3. D'une part, aux termes de l'article L. 521-1 du code de justice administrative : " Quand une décision administrative, même de rejet, fait l'objet d'une requête en annulation ou en réformation, le juge des référés, saisi d'une demande en ce sens, peut ordonner la suspension de l'exécution de cette décision, ou de certains de ses effets, lorsque l'urgence le justifie et qu'il est fait état d'un moyen propre à créer, en l'état de l'instruction, un doute sérieux quant à la légalité de la décision () ". Aux termes de l'article L. 522-1 du même code : " Le juge des référés statue au terme d'une procédure contradictoire écrite ou orale. / Lorsqu'il lui est demandé de prononcer les mesures visées aux articles L. 521-1 et L. 521-2, de les modifier ou d'y mettre fin, il informe sans délai les parties de la date et de l'heure de l'audience publique () ". Aux termes de l'article L. 522-3 dudit code : " Lorsque la demande ne présente pas un caractère d'urgence ou lorsqu'il apparaît manifeste, au vu de la demande, que celle-ci ne relève pas de la compétence de la juridiction administrative, qu'elle est irrecevable ou qu'elle est mal fondée, le juge des référés peut la rejeter par une ordonnance motivée sans qu'il y ait lieu d'appliquer les deux premiers alinéas de l'article L. 522-1 ".

4. Si les ordonnances par lesquelles le juge des référés fait usage de ses pouvoirs de juge de l'urgence sont exécutoires et, en vertu de l'autorité qui s'attache aux décisions de justice, obligatoires, elles sont, compte tenu de leur caractère provisoire, dépourvues de l'autorité de chose jugée. Il en résulte que la circonstance que le juge des référés a rejeté une première demande de suspension présentée sur le fondement de l'article L. 521-1 du code de justice administrative ne fait pas obstacle à ce que la même partie saisisse ce juge d'une nouvelle demande ayant le même objet, notamment en soulevant des moyens ou en faisant valoir des éléments nouveaux, alors même qu'ils auraient pu lui être soumis dès sa première saisine.
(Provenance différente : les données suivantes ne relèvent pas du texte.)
-- ==== Sys2Proof/Machine/VecInt.lean ====
section
/-! DEFINITION. Vector integer words (R131 to R144): arithmetic, logic, shifts, bit fields, permutes, selection, compares
and predicate logic. Each acts in every lane of `active(f)` and nowhere else. -/

namespace Sys2Proof.Machine

open Sys2Proof

/-! ### Shapes -/

/-- The lanes a word acts in, each with a value. -/
def perLane {α : Type} (s : State) (m : Mods) (f : Nat → α) : List (Nat × α) := (activeLanes s m).map fun l => (l, f l)

/-- A register-register word: vD := op(vA, vB, old vD) in each active lane (R136). -/
def vecRRR (m : Mods) (d a b : BitVec 7) (op : Word → Word → Word → Word) (s : State) : Host.Outcome State Fault Refusal :=
  runWord m s (gangOnly s && isV s d && isV s a && isV s b) fun _ =>
    .ok (wrVLanes s d.toNat (perLane s m fun l => op (rdV s a.toNat l) (rdV s b.toNat l) (rdV s d.toNat l))) .next

/-- An immediate word: vD := op(vA, imm), where the immediate is legal (R137). -/
def vecRRI (m : Mods) (d a : BitVec 7) (legal : Bool) (op : Word → Word) (s : State) : Host.Outcome State Fault Refusal :=
  runWord m s (gangOnly s && isV s d && isV s a && legal) fun _ =>
    .ok (wrVLanes s d.toNat (perLane s m fun l => op (rdV s a.toNat l))) .next

/-- A one-source word: vD := op(vA) (R139). -/
def vecRR (m : Mods) (d a : BitVec 7) (op : Word → Word) (s : State) : Host.Outcome State Fault Refusal :=
  vecRRI m d a true op s

/-- A compare: pD := op(vA, vB) (R143, R147). -/
def vecCmp (m : Mods) (d a b : BitVec 7) (op : Word → Word → Bool) (s : State) : Host.Outcome State Fault Refusal :=
  runWord m s (gangOnly s && isP d && isV s a && isV s b) fun _ =>
    .ok (wrPLanes s d.toNat (perLane s m fun l => op (rdV s a.toNat l) (rdV s b.toNat l))) .next

/-- A shift immediate is 0 to 31 (R137). -/
def shiftImmOk (s : State) (b : BitVec 7) : Bool := decide (immU s b < 32)

/-! ### Register-register words (R136) -/

/-- `ADD` (R136). -/
def execAdd (m : Mods) (d a b : BitVec 7) (s : State) : Host.Outcome State Fault Refusal :=
  vecRRR m d a b (fun a b _ => a + b) s

/-- `SUB` (R136). -/
def execSub (m : Mods) (d a b : BitVec 7) (s : State) : Host.Outcome State Fault Refusal :=
  vecRRR m d a b (fun a b _ => a - b) s

/-- `MUL` (R136). -/
def execMul (m : Mods) (d a b : BitVec 7) (s : State) : Host.Outcome State Fault Refusal :=
  vecRRR m d a b (fun a b _ => a * b) s

/-- `MULHS` (R136). -/
def execMulhs (m : Mods) (d a b : BitVec 7) (s : State) : Host.Outcome State Fault Refusal :=
  vecRRR m d a b (fun a b _ => BitVec.ofInt 32 (a.toInt * b.toInt / 4294967296)) s

/-- `MULHU` (R136). -/
def execMulhu (m : Mods) (d a b : BitVec 7) (s : State) : Host.Outcome State Fault Refusal :=
  vecRRR m d a b (fun a b _ => BitVec.ofNat 32 (a.toNat * b.toNat / 4294967296)) s

/-- `MAD` (R136). -/
def execMad (m : Mods) (d a b : BitVec 7) (s : State) : Host.Outcome State Fault Refusal :=
  vecRRR m d a b (fun a b d => a * b + d) s

/-- `ADDWL` (R136). -/
def execAddwl (m : Mods) (d a b : BitVec 7) (s : State) : Host.Outcome State Fault Refusal :=
  vecRRR m d a b (fun a b _ => a + BitVec.setWidth 32 (b.extractLsb' 0 16)) s

/-- `ADDWH` (R136). -/
def execAddwh (m : Mods) (d a b : BitVec 7) (s : State) : Host.Outcome State Fault Refusal :=
  vecRRR m d a b (fun a b _ => a + BitVec.setWidth 32 (b.extractLsb' 16 16)) s

/-- `ADD16` (R136). -/
def execAdd16 (m : Mods) (d a b : BitVec 7) (s : State) : Host.Outcome State Fault Refusal :=
  vecRRR m d a b (fun a b _ => halves (· + ·) a b) s

/-- `SUB16` (R136). -/
def execSub16 (m : Mods) (d a b : BitVec 7) (s : State) : Host.Outcome State Fault Refusal :=
  vecRRR m d a b (fun a b _ => halves (· - ·) a b) s

/-- `MIN` (R136). -/
def execMin (m : Mods) (d a b : BitVec 7) (s : State) : Host.Outcome State Fault Refusal :=
  vecRRR m d a b (fun a b _ => minS a b) s

/-- `MAX` (R136). -/
def execMax (m : Mods) (d a b : BitVec 7) (s : State) : Host.Outcome State Fault Refusal :=
  vecRRR m d a b (fun a b _ => maxS a b) s

/-- `MINU` (R136). -/
def execMinu (m : Mods) (d a b : BitVec 7) (s : State) : Host.Outcome State Fault Refusal :=
  vecRRR m d a b (fun a b _ => minU a b) s

/-- `MAXU` (R136). -/
def execMaxu (m : Mods) (d a b : BitVec 7) (s : State) : Host.Outcome State Fault Refusal :=
  vecRRR m d a b (fun a b _ => maxU a b) s

/-- `AND` (R136). -/
def execAnd (m : Mods) (d a b : BitVec 7) (s : State) : Host.Outcome State Fault Refusal :=
  vecRRR m d a b (fun a b _ => a &&& b) s

/-- `OR` (R136). -/
def execOr (m : Mods) (d a b : BitVec 7) (s : State) : Host.Outcome State Fault Refusal :=
  vecRRR m d a b (fun a b _ => a ||| b) s

/-- `XOR` (R136). -/
def execXor (m : Mods) (d a b : BitVec 7) (s : State) : Host.Outcome State Fault Refusal :=
  vecRRR m d a b (fun a b _ => a ^^^ b) s

/-- `ANDN` (R136). -/
def execAndn (m : Mods) (d a b : BitVec 7) (s : State) : Host.Outcome State Fault Refusal :=
  vecRRR m d a b (fun a b _ => a &&& ~~~b) s

/-- `SHL` (R136). -/
def execShl (m : Mods) (d a b : BitVec 7) (s : State) : Host.Outcome State Fault Refusal :=
  vecRRR m d a b (fun a b _ => shiftL a b) s

/-- `SHR` (R136). -/
def execShr (m : Mods) (d a b : BitVec 7) (s : State) : Host.Outcome State Fault Refusal :=
  vecRRR m d a b (fun a b _ => shiftR a b) s

/-- `SRA` (R136). -/
def execSra (m : Mods) (d a b : BitVec 7) (s : State) : Host.Outcome State Fault Refusal :=
  vecRRR m d a b (fun a b _ => shiftA a b) s

/-- `DIVU` (R136). -/
def execDivu (m : Mods) (d a b : BitVec 7) (s : State) : Host.Outcome State Fault Refusal :=
  vecRRR m d a b (fun a b _ => Machine.divu a b) s

/-- `REMU` (R136). -/
def execRemu (m : Mods) (d a b : BitVec 7) (s : State) : Host.Outcome State Fault Refusal :=
  vecRRR m d a b (fun a b _ => Machine.remu a b) s

/-! ### Immediate words (R137, R138) -/

/-- `ADDI` (R137). -/
def execAddi (m : Mods) (d a b : BitVec 7) (s : State) : Host.Outcome State Fault Refusal :=
  vecRRI m d a true (fun a => a + immW s b) s

/-- `ANDI` (R137). -/
def execAndi (m : Mods) (d a b : BitVec 7) (s : State) : Host.Outcome State Fault Refusal :=
  vecRRI m d a true (fun a => a &&& immW s b) s

/-- `ORI` (R137). -/
def execOri (m : Mods) (d a b : BitVec 7) (s : State) : Host.Outcome State Fault Refusal :=
  vecRRI m d a true (fun a => a ||| immW s b) s

/-- `XORI` (R137). -/
def execXori (m : Mods) (d a b : BitVec 7) (s : State) : Host.Outcome State Fault Refusal :=
  vecRRI m d a true (fun a => a ^^^ immW s b) s

/-- `SHLI` (R137). -/
def execShli (m : Mods) (d a b : BitVec 7) (s : State) : Host.Outcome State Fault Refusal :=
  vecRRI m d a (shiftImmOk s b) (fun a => a <<< immU s b) s

/-- `SHRI` (R137). -/
def execShri (m : Mods) (d a b : BitVec 7) (s : State) : Host.Outcome State Fault Refusal :=
  vecRRI m d a (shiftImmOk s b) (fun a => a >>> immU s b) s

/-- `SRAI` (R137). -/
def execSrai (m : Mods) (d a b : BitVec 7) (s : State) : Host.Outcome State Fault Refusal :=
  vecRRI m d a (shiftImmOk s b) (fun a => a.sshiftRight (immU s b)) s

/-- `MOVI` (R138). -/
def execMovi (m : Mods) (d b : BitVec 7) (s : State) : Host.Outcome State Fault Refusal :=
  runWord m s (gangOnly s && isV s d) fun _ => .ok (wrVLanes s d.toNat (perLane s m fun _ => immW s b)) .next

/-- `MOVH` (R138): bits 27..16 of the immediate must be zero. -/
def execMovh (m : Mods) (d b : BitVec 7) (s : State) : Host.Outcome State Fault Refusal :=
  runWord m s (gangOnly s && isV s d && decide (immU s b < 65536)) fun _ =>
    .ok (wrVLanes s d.toNat (perLane s m fun l => BitVec.ofNat 32 (immU s b * 65536) ||| (rdV s d.toNat l &&& 0xFFFF#32)))
      .next

/-! ### Bit fields, permutes and selection (R139 to R142) -/

/-- `POPC` (R139). -/
def execPopc (m : Mods) (d a : BitVec 7) (s : State) : Host.Outcome State Fault Refusal :=
  vecRR m d a (fun a => BitVec.ofNat 32 (popcount a.toNat 32)) s

/-- `CLZ` (R139). -/
def execClz (m : Mods) (d a : BitVec 7) (s : State) : Host.Outcome State Fault Refusal :=
  vecRR m d a (fun a => BitVec.ofNat 32 (Machine.clz a)) s

/-- `BREV` (R139). -/
def execBrev (m : Mods) (d a : BitVec 7) (s : State) : Host.Outcome State Fault Refusal :=
  vecRR m d a (Machine.brev) s

/-- `MOV` (R139). -/
def execMov (m : Mods) (d a : BitVec 7) (s : State) : Host.Outcome State Fault Refusal :=
  vecRR m d a (fun a => a) s

/-- `BFX` (R140). -/
def execBfx (m : Mods) (d a b : BitVec 7) (s : State) : Host.Outcome State Fault Refusal :=
  vecRRR m d a b (fun a b _ => Machine.bfx a b) s

/-- `BFI` (R140). -/
def execBfi (m : Mods) (d a b : BitVec 7) (s : State) : Host.Outcome State Fault Refusal :=
  vecRRR m d a b (fun a b d => Machine.bfi d a b) s

/-- `BPERM` (R141). -/
def execBperm (m : Mods) (d a b : BitVec 7) (s : State) : Host.Outcome State Fault Refusal :=
  vecRRR m d a b (fun a b d => Machine.bperm d a b) s

/-- `SEL` (R142): vA in lanes whose `p0` is set, vB in the other active lanes. -/
def execSel (m : Mods) (d a b : BitVec 7) (s : State) : Host.Outcome State Fault Refusal :=
  runWord m s (gangOnly s && isV s d && isV s a && isV s b) fun _ =>
    .ok (wrVLanes s d.toNat (perLane s m fun l => if rdP s 0 l then rdV s a.toNat l else rdV s b.toNat l)) .next

/-! ### Compares and predicate logic (R143, R144) -/

/-- `ICMP_EQ` (R143). -/
def execIcmpEq (m : Mods) (d a b : BitVec 7) (s : State) : Host.Outcome State Fault Refusal :=
  vecCmp m d a b (fun a b => a == b) s

/-- `ICMP_NE` (R143). -/
def execIcmpNe (m : Mods) (d a b : BitVec 7) (s : State) : Host.Outcome State Fault Refusal :=
  vecCmp m d a b (fun a b => a != b) s

/-- `ICMP_LT` (R143). -/
def execIcmpLt (m : Mods) (d a b : BitVec 7) (s : State) : Host.Outcome State Fault Refusal :=
  vecCmp m d a b (fun a b => a.slt b) s

/-- `ICMP_LE` (R143). -/
def execIcmpLe (m : Mods) (d a b : BitVec 7) (s : State) : Host.Outcome State Fault Refusal :=
  vecCmp m d a b (fun a b => a.sle b) s

/-- `ICMP_LTU` (R143). -/
def execIcmpLtu (m : Mods) (d a b : BitVec 7) (s : State) : Host.Outcome State Fault Refusal :=
  vecCmp m d a b (fun a b => a.ult b) s

/-- `ICMP_LEU` (R143). -/
def execIcmpLeu (m : Mods) (d a b : BitVec 7) (s : State) : Host.Outcome State Fault Refusal :=
  vecCmp m d a b (fun a b => a.ule b) s

/-- `PLOG` (R144). -/
def execPlog (m : Mods) (l : BitVec 8) (d x y z : BitVec 3) (s : State) : Host.Outcome State Fault Refusal :=
  runWord m s (gangOnly s) fun _ =>
    .ok (wrPLanes s d.toNat (perLane s m fun i => lutBit l (rdP s x.toNat i) (rdP s y.toNat i) (rdP s z.toNat i))) .next

end Sys2Proof.Machine
end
5. En l'espèce, il ressort des pièces du dossier que, par deux ordonnance n° 2506942 2506953 du 23 avril 2025 et n° 2508192 2508193 du 22 mai 2025, le juge des référés de ce tribunal a rejeté pour défaut d'urgence lesdites requêtes présentées par M. A et Mme C tendant à la suspension de la même décision implicite par laquelle la commission de recours contre les décisions de refus de visa d'entrée en France a implicitement rejeté le recours contre la décision des autorités consulaires françaises à Beyrouth.
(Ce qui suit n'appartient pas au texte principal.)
/-- `LDWM` (R46, R202): the lanes that miss in L1 split off and park at the next word; a lane whose page is not resident
misses, and lanes of one 128-byte line hit or miss together. -/
def execLdwm (m : Mods) (d a b : BitVec 7) (s : State) : Host.Outcome State Fault Refusal :=
  runWord m s (gangOnly s && isV s d && addrOk s a b true) fun _ =>
    accesses s .load true (globalReqs s m a b 4) fun as => loadGlobal s d.toNat 4 as fun s' =>
      let missed (x : Req × Acc) : Bool :=
        as.any fun y => y.1.va.toNat / 128 == x.1.va.toNat / 128 && (accAbsent s y.2 || !Config.l1Hit s.free (y.1.va.toNat / 128))
      let miss := maskOf ((as.filter missed).map (·.1.lane))
      let hit := maskOf ((as.filter fun x => !missed x).map (·.1.lane))
      let done := wantNew s (atOnce s s' d.toNat hit)
      if miss = 0 ∨ hit = 0 then .ok (if miss = 0 then done else setPark (wantNew s s') (some .ldwm)) .next
      else
        let n := (curGang s).frags.length
        .ok (modCur (splitFrag done miss (s.cur.addr + 4) (curFrag done).park) fun g => g.modFrag n fun f =>
          { f.parks s.cur.view.isSome s.seq (some .ldwm) with mark := f.mark || m.w }) .next

/-! ### Global stores (R201) -/

/-- A store of the executing fragment that translated at a level. -/
def newStore (s : State) (lane : Nat) (va : DWord) (pa level : Nat) (data : List Byte) : PendStore :=
  { gang := s.cur.gang, frags := [curFragId s], lane := lane, core := (curGang s).core, ctx := (curGang s).ctx, va := va
    pa := pa, data := data, offset := s.cur.addr.toNat - (curGang s).code.toNat, held := false
    page := va.toNat % 2 ^ 57 / pageSize level * pageSize level, psize := pageSize level, seen := false, chain := 0
    bad := false }

/-- The stores of a word, in ascending lane order (R197). The halves of a 16-byte store are performed at one time: R223 allows
either order (DESIGN CHOICE, log entry 8). -/
def storeGlobal (s : State) (data : Nat → List Byte) : Nat → List (Req × Acc) → State
  | _, [] => s
  | i, (r, .at pa _ _ level _) :: rest =>
    storeGlobal (issueStore s (newStore s r.lane r.va pa level (data r.lane)) i) data (i + 1) rest
  | i, _ :: rest => storeGlobal s data i rest

/-- A global store word. -/
def execStore (m : Mods) (d a b : BitVec 7) (size : Nat) (s : State) : Host.Outcome State Fault Refusal :=
  runWord m s (gangOnly s && isDataReg s d (regsOf size) && addrOk s a b true) fun _ =>
    accesses s .store true (globalReqs s m a b size) fun as =>
      .ok (storeGlobal (keepAll s s.cur.gang true as) (fun l => dataBytes s d.toNat size l) 0 as) .next

/-- `STB` (R201). -/
def execStb (m : Mods) (d a b : BitVec 7) (s : State) : Host.Outcome State Fault Refusal := execStore m d a b 1 s

/-- `STH` (R201). -/
def execSth (m : Mods) (d a b : BitVec 7) (s : State) : Host.Outcome State Fault Refusal := execStore m d a b 2 s

/-- `STW` (R201). -/
def execStw (m : Mods) (d a b : BitVec 7) (s : State) : Host.Outcome State Fault Refusal := execStore m d a b 4 s

/-- `STD` (R201). -/
def execStd (m : Mods) (d a b : BitVec 7) (s : State) : Host.Outcome State Fault Refusal := execStore m d a b 8 s

/-- `STQ` (R201). -/
def execStq (m : Mods) (d a b : BitVec 7) (s : State) : Host.Outcome State Fault Refusal := execStore m d a b 16 s

/-! ### Spaces of a gang (R190 to R193) -/

/-- The group of the executing gang. -/
def curGroup (s : State) : Group := nth s.groups (curGang s).group

/-- The state with group `i` changed. -/
def modGroup (s : State) (i : Nat) (f : Group → Group) : State := { s with groups := modifyAt s.groups i f }

/-- A sherd of a group: present with no copy in flight unless listed (R40, R194). -/
def sherdOf (g : Group) (n : Nat) : Sherd := SMap.get { present := true, count := 0 } g.sherds n

/-- `n` bytes of group `i`'s scratch keys from `a` are written: an MMA whose B operand they meet leaves its tile undefined
(R267), but for one that `spare` names: it was issued after the copy that brings them, and waits for them (R269, log entry 24). -/
def taintScratch (s : State) (i a n : Nat) (spare : MOp → Bool) : State :=
  if s.gangs.all fun g => g.group != i || g.mops.isEmpty then s
  else
    { s with gangs := s.gangs.map fun g =>
        if g.group = i ∧ !g.mops.isEmpty then
          taintWhere s.free false (fun o => match o.kind with
            | .mma _ _ _ _ _ b => rangesMeet b 4096 a n && !spare o
            | _ => false) g
        else g }

/-- What a write of `n` bytes from key `a` leaves of the bytes that stand unready (R230). -/
def Unready.without (a n : Nat) (x : Unready) : List Unready :=
  if !rangesMeet x.key x.n a n then [x]
  else
    (if x.key < a then [{ x with n := a - x.key }] else []) ++
      (if a + n < x.key + x.n then [{ x with key := a + n, n := x.key + x.n - (a + n) }] else [])

/-- Bytes that come to group `i`'s scratch memory at key `a`; the MMAs that `spare` names wait for them. -/
def bringScratch (spare : MOp → Bool) (s : State) (i a : Nat) (bs : List Byte) : State :=
  let s1 := { s with unready := s.unready.flatMap fun x => if x.group = i then x.without a bs.length else [x] }
  modGroup (taintScratch s1 i a bs.length spare) i fun g => { g with bytes := writeBytes g.bytes a bs }

/-- Whether a copy or a beat was issued by the executing fragment. -/
def ownCopy (s : State) (gang : Nat) (frags : List Nat) : Bool := gang == s.cur.gang && frags.contains (curFragId s)

/-- Whether a copy brings a byte to a scratch key. -/
def Copy.brings (c : Copy) (k : Nat) : Bool := c.bytes.any fun b => b.dstKey == some k

/-- The copies out that the executing fragment has issued keep what stands in `n` bytes of group `i`'s scratch memory from key `a`, which
a word of the fragment is about to write: they read their source at their place in its program order (R228). A byte that an earlier
copy has yet to bring is read once it has come (R213). -/
def keepSources (s : State) (i a n : Nat) : State :=
  if s.copies.isEmpty || inDocent s then s
  else
    { s with copies := s.copies.map fun c =>
      if !(c.reads && c.group == i && ownCopy s c.gang c.frags) then c
      else
        let coming (k : Nat) : Bool := s.copies.any fun x => c.waitFor.any (·.2 == x.id) && x.brings k
        { c with bytes := c.bytes.map fun b => match b.src with
          | .scratch k =>
            if a ≤ k ∧ k < a + n ∧ !coming k then { b with src := .kept k (SMap.get unlistedByte (nth s.groups i).bytes k) } else b
          | _ => b } }

/-- A word of the executing entry has written `n` bytes from key `a` of a group that runs MMAs: they stand unready until an `MRDY` of
its fragment names them (R230, R267, R278). -/
def noteUnready (s : State) (i a n : Nat) : State :=
  if (curGang s).hdr.acc = 0 then s
  else { s with unready := s.unready ++
    [{ gang := s.cur.gang, frags := if inDocent s then [] else [curFragId s], group := i, key := a, n := n, at_ := s.seq }] }

/-- Bytes that a word writes to group `i`'s scratch memory from key `a`, at once (DESIGN CHOICE, log entry 83: a load of a present sherd
may read older bytes while a store is on its way, R200). An MMA that waits for a sherd which is not present reads what is written
there before it is marked ready (R269, R278, log entry 24). -/
def putScratch (s : State) (i a : Nat) (bs : List Byte) : State :=
  let absent := (List.range bs.length).all fun k => !(sherdOf (nth s.groups i) ((a + k) / 512)).present
  noteUnready (bringScratch (fun o => absent && !o.ran) (keepSources s i a bs.length) i a bs) i a bs.length

/-- A memory level that offsets name. -/
inductive Space where
  | core
  | quad
  | priv
  | die
  deriving DecidableEq, Repr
6. Pour établir que leur requête est fondée sur des circonstances non exposées jusqu'ici leur permettant de saisir une nouvelle fois le juge des référés, les requérants font état de la dégradation de l'état de santé psychologique de Talal A. Toutefois l'attestation rédigée le 9 juin 2025 par un expert de maladie neuropsychiatriques de Damas, dans lequel il fait état de cauchemars et de pleurs fréquents de l'enfant depuis plusieurs semaine, ne suffit pas à elle seule à caractériser l'atteinte portée par la décision attaquée à leur vie privée et familiale et à l'intérêt supérieur de leur fils, alors que M. A et l'enfant Talal A demeurent ensemble en Syrie et qu'il était loisible à la requérante de solliciter une prolongation de la durée de validité de son visa auprès des autorités françaises si elle avait souhaité se maintenir au Liban auprès de son fils. Il résulte de ce qui précède que les requérants n'établissent pas de circonstances nouvelles par rapport aux motifs pour lesquels les précédentes demandes de suspension ont été rejetées, motifs qu'ils n'ont au demeurant pas contestés par la voie d'un pourvoi en cassation, justifiant de l'urgence à statuer sur la requête avant l'intervention d'une décision sur leur recours en annulation. En conséquence, la requête de M. A et Mme C doit être rejetée dans l'ensemble de ses conclusions en application des dispositions de l'article L. 522-3 du code de justice administrative.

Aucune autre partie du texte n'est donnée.